The realization that the sense of exploration drives me to perform science has given me a much more focused perspective. I understand that joy can be found by leaping into the unknown and trusting my skills to sort out the mess. I realize I don’t need access to a lab or a particular computer program to experience this joy. All I need is access to things that I don’t understand. Fortunately for me, these exist in overwhelming abundance.

This was my new frame of mind as the global COVID-19 pandemic emerged. If my love of science was tied to a particular place or access to a particular resource, then being stuck at home for months could feel stifling.
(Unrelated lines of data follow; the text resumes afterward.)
theorem State.fwData_fr (s : State) (n : Nat) (b : List Byte) (bad : Bool) : (State.fwData s n b bad).pending = s.pending ∧ (State.fwData s n b bad).coldOpt = s.coldOpt ∧ (State.fwData s n b bad).mem = s.mem ∧ (State.fwData s n b bad).harts = s.harts ∧ (State.fwData s n b bad).mram = s.mram ∧ (State.fwData s n b bad).imsic = s.imsic ∧ (State.fwData s n b bad).eng = s.eng ∧ (State.fwData s n b bad).dm = s.dm ∧ (State.fwData s n b bad).ctu = s.ctu ∧ (State.fwData s n b bad).links = s.links ∧ (State.fwData s n b bad).aplicS = s.aplicS ∧ (State.fwData s n b bad).aplicN = s.aplicN ∧ (State.fwData s n b bad).credits = s.credits ∧ (State.fwData s n b bad).clusters = s.clusters ∧ (State.fwData s n b bad).homes = s.homes ∧ (State.fwData s n b bad).pkts = s.pkts ∧ (State.fwData s n b bad).resp = s.resp ∧ (State.fwData s n b bad).dmg = s.dmg ∧ (State.fwData s n b bad).wq = s.wq ∧ (State.fwData s n b bad).net = s.net ∧ (State.fwData s n b bad).dbInval = s.dbInval ∧ (State.fwData s n b bad).watch = s.watch ∧ (State.fwData s n b bad).pkg = s.pkg ∧ (State.fwData s n b bad).fwLog = s.fwLog ∧ (State.fwData s n b bad).free = s.free ∧ (State.fwData s n b bad).fabric = s.fabric ∧ (State.fwData s n b bad).files = s.files := by
  generalize h : State.fwData s n b bad = u
  unfold State.fwData at h
  (try dsimp only at h); (repeat' split at h) <;> rw [← h] <;> simp [kept @State.fwWrong_fr, kept @State.mgmtReply_fr, kept @State.program_fr, kept @State.setFw_fr]

theorem execFwData_fr (src : MgmtSrc) (msg : Option (List Byte)) (bad : Bool) (s : State) {u : State} (h : execFwData src msg bad s = .next u) : u.pending = s.pending ∧ u.coldOpt = s.coldOpt ∧ u.mem = s.mem ∧ u.harts = s.harts ∧ u.mram = s.mram ∧ u.imsic = s.imsic ∧ u.eng = s.eng ∧ u.dm = s.dm ∧ u.ctu = s.ctu ∧ u.links = s.links ∧ u.aplicS = s.aplicS ∧ u.aplicN = s.aplicN ∧ u.credits = s.credits ∧ u.clusters = s.clusters ∧ u.homes = s.homes ∧ u.pkts = s.pkts ∧ u.resp = s.resp ∧ u.dmg = s.dmg ∧ u.wq = s.wq ∧ u.net = s.net ∧ u.dbInval = s.dbInval ∧ u.watch = s.watch ∧ u.pkg = s.pkg ∧ u.fwLog = s.fwLog ∧ u.free = s.free ∧ u.fabric = s.fabric ∧ u.files = s.files := by
  unfold execFwData at h
  (first | (simp only [Host.Outcome.next.injEq] at h; rw [← h]) | (simp only [reduceCtorEq] at h; done) | (simp only [Option.some.injEq] at h; rw [← h])); simp [kept @State.fwData_fr]

theorem execFwVerifyDone_fr (kind : Fin 3) (s : State) {u : State} (h : execFwVerifyDone kind s = .next u) : u.pending = s.pending ∧ u.flash = s.flash ∧ u.coldOpt = s.coldOpt ∧ u.mem = s.mem ∧ u.harts = s.harts ∧ u.imsic = s.imsic ∧ u.eng = s.eng ∧ u.dm = s.dm ∧ u.fx = s.fx ∧ u.ctu = s.ctu ∧ u.links = s.links ∧ u.aplicS = s.aplicS ∧ u.aplicN = s.aplicN ∧ u.credits = s.credits ∧ u.clusters = s.clusters ∧ u.homes = s.homes ∧ u.pkts = s.pkts ∧ u.resp = s.resp ∧ u.regs = s.regs ∧ u.wires = s.wires ∧ u.dmg = s.dmg ∧ u.wq = s.wq ∧ u.net = s.net ∧ u.dbInval = s.dbInval ∧ u.watch = s.watch ∧ u.pkg = s.pkg ∧ u.fwLog = s.fwLog ∧ u.out = s.out ∧ u.free = s.free ∧ u.fabric = s.fabric ∧ u.files = s.files := by
  unfold execFwVerifyDone at h
  (try dsimp only at h); (repeat' split at h) <;> (first | (simp only [Host.Outcome.next.injEq] at h; rw [← h]) | (simp only [reduceCtorEq] at h; done) | (simp only [Option.some.injEq] at h; rw [← h])) <;> simp [kept @State.logFw7_fr, kept @State.setFw_fr]

theorem execFwReceiveTimeout_fr (kind : Fin 3) (s : State) {u : State} (h : execFwReceiveTimeout kind s = .next u) : u.pending = s.pending ∧ u.flash = s.flash ∧ u.coldOpt = s.coldOpt ∧ u.mem = s.mem ∧ u.harts = s.harts ∧ u.imsic = s.imsic ∧ u.eng = s.eng ∧ u.dm = s.dm ∧ u.fx = s.fx ∧ u.ctu = s.ctu ∧ u.links = s.links ∧ u.aplicS = s.aplicS ∧ u.aplicN = s.aplicN ∧ u.credits = s.credits ∧ u.clusters = s.clusters ∧ u.homes = s.homes ∧ u.pkts = s.pkts ∧ u.resp = s.resp ∧ u.regs = s.regs ∧ u.wires = s.wires ∧ u.dmg = s.dmg ∧ u.wq = s.wq ∧ u.net = s.net ∧ u.dbInval = s.dbInval ∧ u.watch = s.watch ∧ u.pkg = s.pkg ∧ u.fwLog = s.fwLog ∧ u.out = s.out ∧ u.free = s.free ∧ u.fabric = s.fabric ∧ u.files = s.files := by
  unfold execFwReceiveTimeout at h
  (try dsimp only at h); (repeat' split at h) <;> (first | (simp only [Host.Outcome.next.injEq] at h; rw [← h]) | (simp only [reduceCtorEq] at h; done) | (simp only [Option.some.injEq] at h; rw [← h])) <;> simp [kept @State.logFw7_fr, kept @State.setFw_fr]

theorem State.raiseSvn_fr (s : State) (k : Nat) (slot : Nat) : (State.raiseSvn s k slot).pending = s.pending ∧ (State.raiseSvn s k slot).flash = s.flash ∧ (State.raiseSvn s k slot).coldOpt = s.coldOpt ∧ (State.raiseSvn s k slot).mem = s.mem ∧ (State.raiseSvn s k slot).harts = s.harts ∧ (State.raiseSvn s k slot).imsic = s.imsic ∧ (State.raiseSvn s k slot).eng = s.eng ∧ (State.raiseSvn s k slot).dm = s.dm ∧ (State.raiseSvn s k slot).fx = s.fx ∧ (State.raiseSvn s k slot).ctu = s.ctu ∧ (State.raiseSvn s k slot).links = s.links ∧ (State.raiseSvn s k slot).aplicS = s.aplicS ∧ (State.raiseSvn s k slot).aplicN = s.aplicN ∧ (State.raiseSvn s k slot).credits = s.credits ∧ (State.raiseSvn s k slot).clusters = s.clusters ∧ (State.raiseSvn s k slot).homes = s.homes ∧ (State.raiseSvn s k slot).pkts = s.pkts ∧ (State.raiseSvn s k slot).resp = s.resp ∧ (State.raiseSvn s k slot).regs = s.regs ∧ (State.raiseSvn s k slot).wires = s.wires ∧ (State.raiseSvn s k slot).dmg = s.dmg ∧ (State.raiseSvn s k slot).wq = s.wq ∧ (State.raiseSvn s k slot).net = s.net ∧ (State.raiseSvn s k slot).dbInval = s.dbInval ∧ (State.raiseSvn s k slot).watch = s.watch ∧ (State.raiseSvn s k slot).pkg = s.pkg ∧ (State.raiseSvn s k slot).pmc = s.pmc ∧ (State.raiseSvn s k slot).fwLog = s.fwLog ∧ (State.raiseSvn s k slot).out = s.out ∧ (State.raiseSvn s k slot).free = s.free ∧ (State.raiseSvn s k slot).fabric = s.fabric ∧ (State.raiseSvn s k slot).files = s.files := by
  generalize h : State.raiseSvn s k slot = u
  unfold State.raiseSvn at h
  rw [← h]; simp [kept @State.setMram_fr]

theorem State.fwCommitted_fr (s : State) (n : Nat) (k : Nat) : (State.fwCommitted s n k).pending = s.pending ∧ (State.fwCommitted s n k).flash = s.flash ∧ (State.fwCommitted s n k).coldOpt = s.coldOpt ∧ (State.fwCommitted s n k).mem = s.mem ∧ (State.fwCommitted s n k).harts = s.harts ∧ (State.fwCommitted s n k).imsic = s.imsic ∧ (State.fwCommitted s n k).eng = s.eng ∧ (State.fwCommitted s n k).dm = s.dm ∧ (State.fwCommitted s n k).ctu = s.ctu ∧ (State.fwCommitted s n k).links = s.links ∧ (State.fwCommitted s n k).aplicS = s.aplicS ∧ (State.fwCommitted s n k).aplicN = s.aplicN ∧ (State.fwCommitted s n k).credits = s.credits ∧ (State.fwCommitted s n k).clusters = s.clusters ∧ (State.fwCommitted s n k).homes = s.homes ∧ (State.fwCommitted s n k).pkts = s.pkts ∧ (State.fwCommitted s n k).resp = s.resp ∧ (State.fwCommitted s n k).dmg = s.dmg ∧ (State.fwCommitted s n k).wq = s.wq ∧ (State.fwCommitted s n k).net = s.net ∧ (State.fwCommitted s n k).dbInval = s.dbInval ∧ (State.fwCommitted s n k).watch = s.watch ∧ (State.fwCommitted s n k).pkg = s.pkg ∧ (State.fwCommitted s n k).fwLog = s.fwLog ∧ (State.fwCommitted s n k).free = s.free ∧ (State.fwCommitted s n k).fabric = s.fabric ∧ (State.fwCommitted s n k).files = s.files := by
  generalize h : State.fwCommitted s n k = u
  unfold State.fwCommitted at h
  rw [← h]; simp [kept @State.logFw7_fr, kept @State.mgmtReply_fr, kept @State.raiseSvn_fr, kept @State.setFw_fr, kept @State.setSlots_fr]

theorem State.afterCommit_fr (s : State) (k : Nat) : (State.afterCommit s k).pending = s.pending ∧ (State.afterCommit s k).flash = s.flash ∧ (State.afterCommit s k).coldOpt = s.coldOpt ∧ (State.afterCommit s k).mem = s.mem ∧ (State.afterCommit s k).resp = s.resp ∧ (State.afterCommit s k).out = s.out ∧ (State.afterCommit s k).free = s.free := by
  generalize h : State.afterCommit s k = u
  unfold State.afterCommit at h
  rw [← h]; simp [kept @State.coldReset_fr, kept @State.pk_fr, kept @State.setCount_fr]

theorem State.fwCommit_fr (s : State) (n : Nat) : (State.fwCommit s n).pending = s.pending ∧ (State.fwCommit s n).flash = s.flash ∧ (State.fwCommit s n).coldOpt = s.coldOpt ∧ (State.fwCommit s n).mem = s.mem ∧ (State.fwCommit s n).resp = s.resp ∧ (State.fwCommit s n).free = s.free := by
  generalize h : State.fwCommit s n = u
  unfold State.fwCommit at h
  (try dsimp only at h); (repeat' split at h) <;> rw [← h] <;> simp [kept @State.afterCommit_fr, kept @State.fwCommitted_fr, kept @State.fwWrong_fr]

theorem execFwCommit_fr (src : MgmtSrc) (msg : Option (List Byte)) (s : State) {u : State} (h : execFwCommit src msg s = .next u) : u.pending = s.pending ∧ u.flash = s.flash ∧ u.coldOpt = s.coldOpt ∧ u.mem = s.mem ∧ u.resp = s.resp ∧ u.free = s.free := by
  unfold execFwCommit at h
  (first | (simp only [Host.Outcome.next.injEq] at h; rw [← h]) | (simp only [reduceCtorEq] at h; done) | (simp only [Option.some.injEq] at h; rw [← h])); simp [kept @State.fwCommit_fr]

theorem State.fwBack_fr (s : State) (n : Nat) (k : Nat) : (State.fwBack s n k).pending = s.pending ∧ (State.fwBack s n k).flash = s.flash ∧ (State.fwBack s n k).coldOpt = s.coldOpt ∧ (State.fwBack s n k).mem = s.mem ∧ (State.fwBack s n k).harts = s.harts ∧ (State.fwBack s n k).imsic = s.imsic ∧ (State.fwBack s n k).eng = s.eng ∧ (State.fwBack s n k).dm = s.dm ∧ (State.fwBack s n k).ctu = s.ctu ∧ (State.fwBack s n k).links = s.links ∧ (State.fwBack s n k).aplicS = s.aplicS ∧ (State.fwBack s n k).aplicN = s.aplicN ∧ (State.fwBack s n k).credits = s.credits ∧ (State.fwBack s n k).clusters = s.clusters ∧ (State.fwBack s n k).homes = s.homes ∧ (State.fwBack s n k).pkts = s.pkts ∧ (State.fwBack s n k).resp = s.resp ∧ (State.fwBack s n k).dmg = s.dmg ∧ (State.fwBack s n k).wq = s.wq ∧ (State.fwBack s n k).net = s.net ∧ (State.fwBack s n k).dbInval = s.dbInval ∧ (State.fwBack s n k).watch = s.watch ∧ (State.fwBack s n k).pkg = s.pkg ∧ (State.fwBack s n k).fwLog = s.fwLog ∧ (State.fwBack s n k).free = s.free ∧ (State.fwBack s n k).fabric = s.fabric ∧ (State.fwBack s n k).files = s.files := by
  generalize h : State.fwBack s n k = u
  unfold State.fwBack at h
  rw [← h]; simp [kept @State.logFw7_fr, kept @State.mgmtReply_fr, kept @State.setSlots_fr]

theorem State.fwRollback_fr (s : State) (n : Nat) (k : Nat) : (State.fwRollback s n k).pending = s.pending ∧ (State.fwRollback s n k).flash = s.flash ∧ (State.fwRollback s n k).coldOpt = s.coldOpt ∧ (State.fwRollback s n k).mem = s.mem ∧ (State.fwRollback s n k).harts = s.harts ∧ (State.fwRollback s n k).imsic = s.imsic ∧ (State.fwRollback s n k).eng = s.eng ∧ (State.fwRollback s n k).dm = s.dm ∧ (State.fwRollback s n k).ctu = s.ctu ∧ (State.fwRollback s n k).links = s.links ∧ (State.fwRollback s n k).aplicS = s.aplicS ∧ (State.fwRollback s n k).aplicN = s.aplicN ∧ (State.fwRollback s n k).credits = s.credits ∧ (State.fwRollback s n k).clusters = s.clusters ∧ (State.fwRollback s n k).homes = s.homes ∧ (State.fwRollback s n k).pkts = s.pkts ∧ (State.fwRollback s n k).resp = s.resp ∧ (State.fwRollback s n k).dmg = s.dmg ∧ (State.fwRollback s n k).wq = s.wq ∧ (State.fwRollback s n k).net = s.net ∧ (State.fwRollback s n k).dbInval = s.dbInval ∧ (State.fwRollback s n k).watch = s.watch ∧ (State.fwRollback s n k).pkg = s.pkg ∧ (State.fwRollback s n k).fwLog = s.fwLog ∧ (State.fwRollback s n k).free = s.free ∧ (State.fwRollback s n k).fabric = s.fabric ∧ (State.fwRollback s n k).files = s.files := by
  generalize h : State.fwRollback s n k = u
  unfold State.fwRollback at h
  (try dsimp only at h); (repeat' split at h) <;> rw [← h] <;> simp [kept @State.fwBack_fr, kept @State.logFw7_fr, kept @State.mgmtReply_fr, kept @State.setFw_fr]

theorem execFwRollback_fr (src : MgmtSrc) (msg : Option (List Byte)) (s : State) {u : State} (h : execFwRollback src msg s = .next u) : u.pending = s.pending ∧ u.flash = s.flash ∧ u.coldOpt = s.coldOpt ∧ u.mem = s.mem ∧ u.harts = s.harts ∧ u.imsic = s.imsic ∧ u.eng = s.eng ∧ u.dm = s.dm ∧ u.ctu = s.ctu ∧ u.links = s.links ∧ u.aplicS = s.aplicS ∧ u.aplicN = s.aplicN ∧ u.credits = s.credits ∧ u.clusters = s.clusters ∧ u.homes = s.homes ∧ u.pkts = s.pkts ∧ u.resp = s.resp ∧ u.dmg = s.dmg ∧ u.wq = s.wq ∧ u.net = s.net ∧ u.dbInval = s.dbInval ∧ u.watch = s.watch ∧ u.pkg = s.pkg ∧ u.fwLog = s.fwLog ∧ u.free = s.free ∧ u.fabric = s.fabric ∧ u.files = s.files := by
  unfold execFwRollback at h
  (first | (simp only [Host.Outcome.next.injEq] at h; rw [← h]) | (simp only [reduceCtorEq] at h; done) | (simp only [Option.some.injEq] at h; rw [← h])); simp [kept @State.fwRollback_fr]

theorem execFwStatus_fr (src : MgmtSrc) (msg : Option (List Byte)) (s : State) {u : State} (h : execFwStatus src msg s = .next u) : u.pending = s.pending ∧ u.flash = s.flash ∧ u.coldOpt = s.coldOpt ∧ u.mem = s.mem ∧ u.harts = s.harts ∧ u.mram = s.mram ∧ u.imsic = s.imsic ∧ u.eng = s.eng ∧ u.dm = s.dm ∧ u.ctu = s.ctu ∧ u.links = s.links ∧ u.aplicS = s.aplicS ∧ u.aplicN = s.aplicN ∧ u.credits = s.credits ∧ u.clusters = s.clusters ∧ u.homes = s.homes ∧ u.pkts = s.pkts ∧ u.resp = s.resp ∧ u.dmg = s.dmg ∧ u.wq = s.wq ∧ u.net = s.net ∧ u.dbInval = s.dbInval ∧ u.watch = s.watch ∧ u.pkg = s.pkg ∧ u.fwLog = s.fwLog ∧ u.free = s.free ∧ u.fabric = s.fabric ∧ u.files = s.files := by
  unfold execFwStatus at h
  (first | (simp only [Host.Outcome.next.injEq] at h; rw [← h]) | (simp only [reduceCtorEq] at h; done) | (simp only [Option.some.injEq] at h; rw [← h])); simp [kept @State.mgmtReply_fr]

theorem execDebugSet_fr (src : MgmtSrc) (msg : Option (List Byte)) (s : State) {u : State} (h : execDebugSet src msg s = .next u) : u.pending = s.pending ∧ u.flash = s.flash ∧ u.coldOpt = s.coldOpt ∧ u.mem = s.mem ∧ u.harts = s.harts ∧ u.mram = s.mram ∧ u.imsic = s.imsic ∧ u.eng = s.eng ∧ u.dm = s.dm ∧ u.ctu = s.ctu ∧ u.links = s.links ∧ u.aplicS = s.aplicS ∧ u.aplicN = s.aplicN ∧ u.credits = s.credits ∧ u.clusters = s.clusters ∧ u.homes = s.homes ∧ u.pkts = s.pkts ∧ u.resp = s.resp ∧ u.dmg = s.dmg ∧ u.wq = s.wq ∧ u.net = s.net ∧ u.dbInval = s.dbInval ∧ u.watch = s.watch ∧ u.pkg = s.pkg ∧ u.fwLog = s.fwLog ∧ u.free = s.free ∧ u.fabric = s.fabric ∧ u.files = s.files := by
  unfold execDebugSet at h
  (first | (simp only [Host.Outcome.next.injEq] at h; rw [← h]) | (simp only [reduceCtorEq] at h; done) | (simp only [Option.some.injEq] at h; rw [← h])); simp [kept @State.mgmtReply_fr, kept @State.wr_fr]

end Sys2Proof.Machine
end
But the unknown is always near at hand! And so, these months at home have been more an opportunity to dig into new questions, than an obstacle to my science.

To be sure, this positive outlook on the pandemic is colored by the fact that my wife and I have been fortunate. We and our families have weathered the pandemic untouched, as of yet.  At no point did we feel unsafe in Finland, and so we know that we had a privileged experience. But this does not negate the insight I gained, or the peace it has brought me in these uncertain times.

In the end, perhaps it was not necessary to leave my home country to learn computational chemistry.  But the process of stripping off the familiar and placing myself in a foreign land might just have made it that much easier to gain a new perspective of the world---and myself.